United States Food, Drugs, Healthcare, Life Sciences

Improving the strength and generalizability of evidence from decentralized clinical trials

Decentralized clinical trials (DCTs) have the potential to increase access to more representative patient populations and improve the efficiency of clinical trials. Towards this end, in September, the Food and Drug Administration issued a final guidance, "Conducting Clinical Trials With Decentralized Elements," providing recommendations for sponsors, investigators, and other interested parties regarding the implementation of decentralized elements in DCTs.

This final guidance fulfills section 3606(a)(2) of the Consolidated Appropriations Act, 2023, directing FDA "to issue a final guidance that includes recommendations to clarify and advance the use of DCTs to support the development of drugs and devices."

Integrating decentralized elements in clinical trials

Unlike traditional clinical trials, DCTs use decentralized elements like digital health technologies (DHTs), local healthcare office visits, direct shipping of investigational products to participants, etc. Because all or some of the elements of DCTs occur at locations convenient for trial participants and enable remote participation, they may, for example, facilitate research in rural or rare disease populations not usually included in clinical research, thus improving "the strength and generalizability of the evidence produced by the trial," according to the final guidance.

Challenges include coordinating trial activities with facilities and individuals at multiple locations, designing and implementing a feasible DCT, and establishing risk assessment and management strategies.
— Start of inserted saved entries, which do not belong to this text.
-- ==== Sys2Proof/Decode.lean ====
section
/-! DEFINITION. The command that a word spells by the table's bits. No row of spec/opcode_table.json gives bits: the
device takes no instruction words, so every word is refused. -/

namespace Sys2Proof

/-- No row of the table has bits, so no word spells a command.
Readings: log entry 45, DEDUCED. -/
def decodeTableWord (_nbits _w : Nat) : Option Instr := none

end Sys2Proof
end

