-- ==== Sys2Proof/Machine/Rings.lean ====
section
/-! DEFINITION. What every command of the host rings shares: the entry's fields, the start of a command, its refusals
(R13, R323 to R328, R421). -/

namespace Sys2Proof

/-! ### A submission entry (R324) -/

/-- Bytes off to off + n - 1 of an entry, little-endian. -/
def Sqe.field (e : Sqe) (off n : Nat) : Nat := e.params.toNat / 2 ^ (8 * (off - 8)) % 2 ^ (8 * n)

/-- Are bytes lo to hi - 1 of the entry zero? -/
def Sqe.zero (e : Sqe) (lo hi : Nat) : Bool := e.field lo (hi - lo) == 0

/-- The three reserved words of an entry whose command uses no flag and no byte from `used` on (R13, R324). -/
def Sqe.plain (e : Sqe) (used : Nat) : Bool := e.flags == 0 && e.zero used 64

end Sys2Proof

namespace Sys2Proof.Machine

/-! ### The start of a command (R325) -/

/-- A command ends at once with a code. -/
def State.refuse (s : State) (c : Cmd) (code : Nat) : State := s.complete c code 0

/-- The next command of a ring starts: it is the oldest entry that a sweep has fetched, and becomes a command in progress.
A ring that does not exist, that still runs a command, or of which nothing has been fetched, starts none (R325, log entry 2,
DEDUCED). It starts at its sweep, or when the command before it left the ring free (R105). -/
def State.beginCmd (s : State) (ring : Nat) (opcode : Nat) (e : Sqe) : Option (State × Cmd) :=
  match s.ring ring with
  | none => none
  | some r =>
    if (!s.ready && !s.fatalSet) || s.cmds.any (fun c => c.ring == ring && !c.silent) || r.sqN = 0 then none
    else match r.fetched with
      | [] => none
      | t :: rest =>
        let n := (r.started + 1) % r.sqN
        let at_ := match r.doneAt with
          | some d => if timeBefore t d then d else t
          | none => t
        let c : Cmd := { ring := ring, opcode := opcode, cid := e.cid.toNat, sqHead := n, startAt := at_ }
        let s := (s.setRing ring (some { r with started := n, fetched := rest })).tellAgents
        some ({ s with cmds := s.cmds ++ [c] }, c)

/-- A refusal of ADMIT or START_STEP as PRK_REJECT, PRK_REJ_SLOT and PRK_REJ_EXCESS show it (R104, R111). -/
structure Rej where
  code : Nat
  die : Nat := 0
  sec : Nat := 0
  slot : Nat := 0x1FFFF
  excess : Nat := 0
  cls : Nat := 0
deriving DecidableEq, Repr

def State.putReject (s : State) (r : Rej) : State :=
  let b := Blk.prk 4
  let s := ((s.p b F.PRK_REJECT_CODE r.code).p b F.PRK_REJECT_DIE r.die).p b F.PRK_REJECT_CLASS r.cls
  let s := (s.p b F.PRK_REJECT_SECTION r.sec).p b F.PRK_REJ_SLOT_SLOT r.slot
  s.p b F.PRK_REJ_EXCESS_EXCESS (min r.excess (2 ^ 32 - 1))

/-- ADMIT or START_STEP is refused: a code of R104 stands in the refusal registers. -/
def State.prkRefuse (s : State) (c : Cmd) (r : Rej) : State :=
  (if 1 ≤ r.code && r.code ≤ 0x12 then s.putReject r else s).refuse c r.code

/-- Run a command of a ring: FATAL in the fail-safe state but for IDENTIFY and MEM_READ, RESERVED for a non-zero reserved
field, else its own effect (R324, R421). -/
def State.withCmd (s : State) (ring : RingId) (opcode : Nat) (e : Sqe) (sound : Bool) (f : Cmd → State → State) : State :=
  match s.beginCmd ring.val opcode e with
  | none => s
  | some (s, c) =>
    if s.fatalSet && opcode != 0x01 && opcode != 0x12 then s.refuse c Code.fatal
    else if e.rsv ≠ 0 || !sound then
      if opcode = 0x30 || opcode = 0x31 then s.prkRefuse c { code := Code.reserved } else s.refuse c Code.reserved
    else f c s

/-- Change a command in progress. -/
def State.setCmd (s : State) (c c' : Cmd) : State := { s with cmds := s.cmds.map fun x => if x = c then c' else x }

/-- Complete every command in progress with this opcode. -/
def State.completeOp (s : State) (opcode status result : Nat) : State :=
  let cs := s.cmds.filter fun c => c.opcode == opcode
  cs.foldl (fun s c => s.complete c status result) s

/-- RESERVED_OPCODE: INVALID_OPCODE, and nothing else (R324). -/
def definedOpcodes : List Nat :=
  [0x01, 0x02, 0x03, 0x10, 0x11, 0x12, 0x13, 0x20, 0x21, 0x22, 0x30, 0x31, 0x32, 0x33, 0x34, 0x40]

end Sys2Proof.Machine
end

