-- ==== Sys2Proof/Machine/Power.lean ====
section
/-! DEFINITION. The power controller: supply faults, cooling class, caps, the fast and slow loops, droop, thermal limits,
PWRBRAKE# and the throttle reasons (R347 to R371). -/

namespace Sys2Proof.Machine

/-! ### Figures -/

/-- Relative array power f × V² of each operating point, in ten-thousandths (R358). -/
def opPower : Nat → Nat
  | 0 => 741 | 1 => 1055 | 2 => 1405 | 3 => 1793 | 4 => 2220 | 5 => 2689 | 6 => 3200 | 7 => 3756
  | 8 => 4358 | 9 => 5007 | 10 => 5706 | 11 => 6456 | 12 => 7259 | 13 => 8116 | 14 => 9029 | _ => 10000

/-- Power in units of 10 µW, in which mV × 10 mA is exact. -/
def wattU (w : Nat) : Int := (w : Int) * 100000

def meanOf (l : List Nat) : Nat := l.foldl (· + ·) 0 / max 1 l.length
def peakOf (l : List Nat) : Nat := l.foldl max 0

/-- The power controller runs from the release of PERST# while the input holds (R378, R381, R420). -/
def State.pwrRuns (s : State) : Bool := s.supplied && !s.perst

def State.ratedOp (s : State) : Nat := s.g .pwr F.PWR_STATUS_RATED_OP
def State.ratedDuty (s : State) : Nat := s.g .pwr F.PWR_STATUS_RATED_DUTY
def State.powerDuty (s : State) : Nat := s.g .pwr F.PWR_THR_ACTIVE_POWER_DUTY

/-- The two terms of R360 at the input voltage last measured: the cap in force and V_in × ICC_MAX. -/
def State.capTerm (s : State) : Int := wattU (s.g .pwr F.PWR_CAP_IN_FORCE)
def State.currentTerm (s : State) : Int :=
  (s.g .pwr F.PWR_INPUT_VIN_MV : Int) * (s.g .pwr F.PWR_ELEC_CFG_ICC_MAX : Int) * 100

def State.currentBinds (s : State) : Bool := decide (s.currentTerm < s.capTerm)

/-- P_target (R360). -/
def State.powerTarget (s : State) : Int :=
  (if s.currentBinds then s.currentTerm else s.capTerm) - wattU (s.g .pwr F.PWR_CTRL_CFG_GUARD_W)

def State.fixedPower (s : State) : Int := wattU (s.g .pwr F.PWR_FIXED_W_FIXED)

/-! ### Supply (R349) -/

/-- A fatal error of the supply: PWR_ERR, FAULT# and the fail-safe state; the power controller stands on S1. While PERST# is
asserted a supply fault only drives FAULT# low, until the release (R379; log entry 40, DEDUCED). -/
def State.supplyFatal (s : State) (err code domain detail : Nat) : State :=
  if !s.supplied then s
  else if s.perst then { s with pinFault := true }
  else ((s.p .pwr F.PWR_ERR_CODE err).p .pwr F.PWR_ERR_DOMAIN domain).fatal 5 code detail

def execSupplyUv (mv : BitVec 16) (s : State) : Host.Outcome State Fault Refusal :=
  .next (s.supplyFatal 1 3 0 mv.toNat)

def execSupplyOv (mv : BitVec 16) (s : State) : Host.Outcome State Fault Refusal :=
  .next (s.supplyFatal 2 4 0 mv.toNat)

def execRegFault (domain : Fin 36) (s : State) : Host.Outcome State Fault Refusal :=
  .next (s.supplyFatal 3 5 domain.val domain.val)

/-! ### Cooling class (R353, R354) -/

/-- Sensor state of a CLS code (R410). -/
def coolingState (code : Nat) : Nat := if code = 1 then 1 else if code = 2 then 2 else if code = 3 then 3 else 4

/-- CLASS_CHANGE: the attachment rating changes at once; a slower class withdraws admission at the running step's end knot, and
at once when no step runs (R108, R354; log entry 52, DESIGN CHOICE). -/
def State.classChange (s : State) (code : Nat) : State :=
  let old := s.g .pwr F.PWR_STATUS_CLASS
  let s := ((s.p .pwr F.PWR_STATUS_CLASS code).p .pwr F.PWR_STATUS_CLS_PEND 0).refreshPower
  let s := (s.line 5 7).event { type := 0x50, cls := 0, die := 7, block := 3, inst := old, code := code }
  let s := s.sensorState 16 0 (coolingState old) (coolingState code)
  match s.img with
  | some p =>
    if codeClass code ≤ p.pace then s
    else if s.run.isSome then { s with pwr := { s.pwr with withdrawAtEnd := true } }
    else s.withdraw true
  | none => s

def execClsRead (code : BitVec 3) (s : State) : Host.Outcome State Fault Refusal :=
  if !s.pwrRuns then .next s
  else
    let c := code.toNat
    let n := if c = s.g .pwr F.PWR_STATUS_CLS_RAW then min 16 (s.pwr.clsReads + 1) else 1
    let s := (s.p .pwr F.PWR_STATUS_CLS_RAW c).pb .pwr F.PWR_STATUS_CLS_PEND (c != s.g .pwr F.PWR_STATUS_CLASS)
    let s := { s with pwr := { s.pwr with clsReads := n } }
    .next (if n ≥ 16 && c ≠ s.g .pwr F.PWR_STATUS_CLASS then s.classChange c else s)

/-! ### Caps (R355) -/

/-- CAP_APPLY at a knot or tick: the caps accepted since the last one take effect in the order of acceptance, and
SET_POWER_CAP completes with the cap in force. -/
def State.capApply (s : State) : State :=
  let cs := s.cmds.filter fun c => c.opcode == 0x40
  if cs.isEmpty && s.pwr.capMgt.isNone then s
  else
    let s := match s.pwr.capMgt with
      | some w => { s.p .pwr F.PWR_CAP_MGT_CAP w with pwr := { s.pwr with capMgt := none } }
      | none => s
    let s := (cs.foldl (fun s c => s.p .pwr F.PWR_CAP_HOST_CAP c.arg) s).refreshPower
    s.completeOp 0x40 Code.success (s.g .pwr F.PWR_CAP_IN_FORCE)

def execSetPowerCap (ring : RingId) (e : Sqe) (s : State) : Host.Outcome State Fault Refusal :=
  .next (s.withCmd ring 0x40 e (e.plain 10) fun c s =>
    let w := e.field 8 2
    if w < 600 || 3400 < w then s.refuse c Code.range else s.setCmd c { c with arg := w })

/-! ### Reasons and episodes (R369, R370) -/

/-- Power holds an array, or the memory controllers, below the rated point (R357, R369). -/
def State.powerHeld (s : State) : Bool :=
  decide (min s.powerDuty s.ratedDuty < s.ratedDuty) || decide (s.pwr.op < s.ratedOp)
    || decide (s.g .pwr F.PWR_THR_ACTIVE_MEM_DUTY < 16)

/-- A Hoop is held under R366 until its point and its duty are free again.
Readings: log entry 10, DEDUCED. -/
def State.hoopHeld (s : State) (h : Nat) : Bool :=
  h ∈ s.pwr.hot || h ∈ s.pwr.crit || decide (tget 15 s.pwr.thermOp h < s.ratedOp) || decide (tget 16 s.pwr.thermDuty h < 16)

/-- The duty that an array would run without its droop duty (R361, R366). -/
def State.dutyBut (s : State) (a : Nat) : Nat := min (min s.ratedDuty s.powerDuty) (tget 16 s.pwr.thermDuty (a / 2))

/-- A droop duty limits an array (R364, R369). -/
def State.droopHeld (s : State) (a : Nat) : Bool := decide ((tget {} s.arrays a).droop < s.dutyBut a)

def State.reasonActive (s : State) (n : Nat) : Bool :=
  let src := s.g .pwr F.PWR_CAP_SOURCE
  let byCap := s.powerHeld && !s.currentBinds
  match n with
  | 0 => byCap && (src == 2 || src == 3)
  | 1 => (List.range 4).any s.hoopHeld
  | 2 => !s.throttledStacks.isEmpty
  | 3 => (List.range 8).any fun a => s.droopHeld a && !(a ∈ s.pwr.regLimit)
  | 4 => (s.powerHeld && s.currentBinds) || (List.range 8).any fun a => s.droopHeld a && a ∈ s.pwr.regLimit
  | 5 => byCap && src == 1
  | _ => s.gb .pwr F.PWR_STATUS_BRAKE

/-- One sample of one reason: its episode starts, runs on for 1 µs, or ends; at most one pair of events per reason and knot
interval (R370). -/
def State.reasonSample (s : State) (n : Nat) : State :=
  let bitF : Fld := ⟨F.PWR_THR_ACTIVE_REASONS.off, n, 1⟩
  let was := s.gb .pwr bitF
  let now := s.reasonActive n
  let s := if was then
      let s := s.p2 .pwr (F.PWR_THR_NS_LO_NS_LO n) (F.PWR_THR_NS_HI_NS_HI n)
        ((s.g2 .pwr (F.PWR_THR_NS_LO_NS_LO n) (F.PWR_THR_NS_HI_NS_HI n) + 1000) % 2 ^ 64)
      { s with pwr := { s.pwr with episode := tmod 0 s.pwr.episode n (· + 1000) } }
    else s
  let s := if was == now then s else (s.pb .pwr bitF now).sensorState 19 n (if was then 2 else 1) (if now then 2 else 1)
  if now && !was then
    let s := (s.inc .pwr (F.PWR_THR_CNT_COUNT n) 1).line 5 (160 + n)
    if tget 0 s.pwr.loggedAt n = s.knotNow + 1 then s
    else
      { s.event { type := 0x51, cls := 0, die := 7, block := 3, code := n } with
        pwr := { s.pwr with loggedAt := tput 0 s.pwr.loggedAt n (s.knotNow + 1), logged := s.pwr.logged ++ [n] } }
  else if was && !now then
    let dur := tget 0 s.pwr.episode n
    let s' := { s with pwr := { s.pwr with episode := tput 0 s.pwr.episode n 0, logged := s.pwr.logged.filter (· != n) } }
    if n ∈ s.pwr.logged then
      s'.event { type := 0x51, cls := 0, die := 7, block := 3, inst := 1, code := n, data := dur }
    else s'
  else s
The final guidance provides recommendations for establishing DCT design, conduct, and oversight; using local healthcare providers as well as remote clinical trial visits; implementing decentralized DHTs and software; and delineating the roles and responsibilities of sponsors and investigators.

Remote visits

The guidance highlights the important role of remote trial visits through means such as telehealth, home in-person visits, and local health care provider visits. Noted considerations in conducting these remote trial activities include protecting patient privacy, ensuring consistency in trial-related activities performed by local health care professionals, ensuring appropriate training of qualified staff for crucial research activities, documenting the manner in which data is collected, thorough consideration of adverse events monitoring in a remote setting, and ensuring adherence to applicable laws in telehealth data collection.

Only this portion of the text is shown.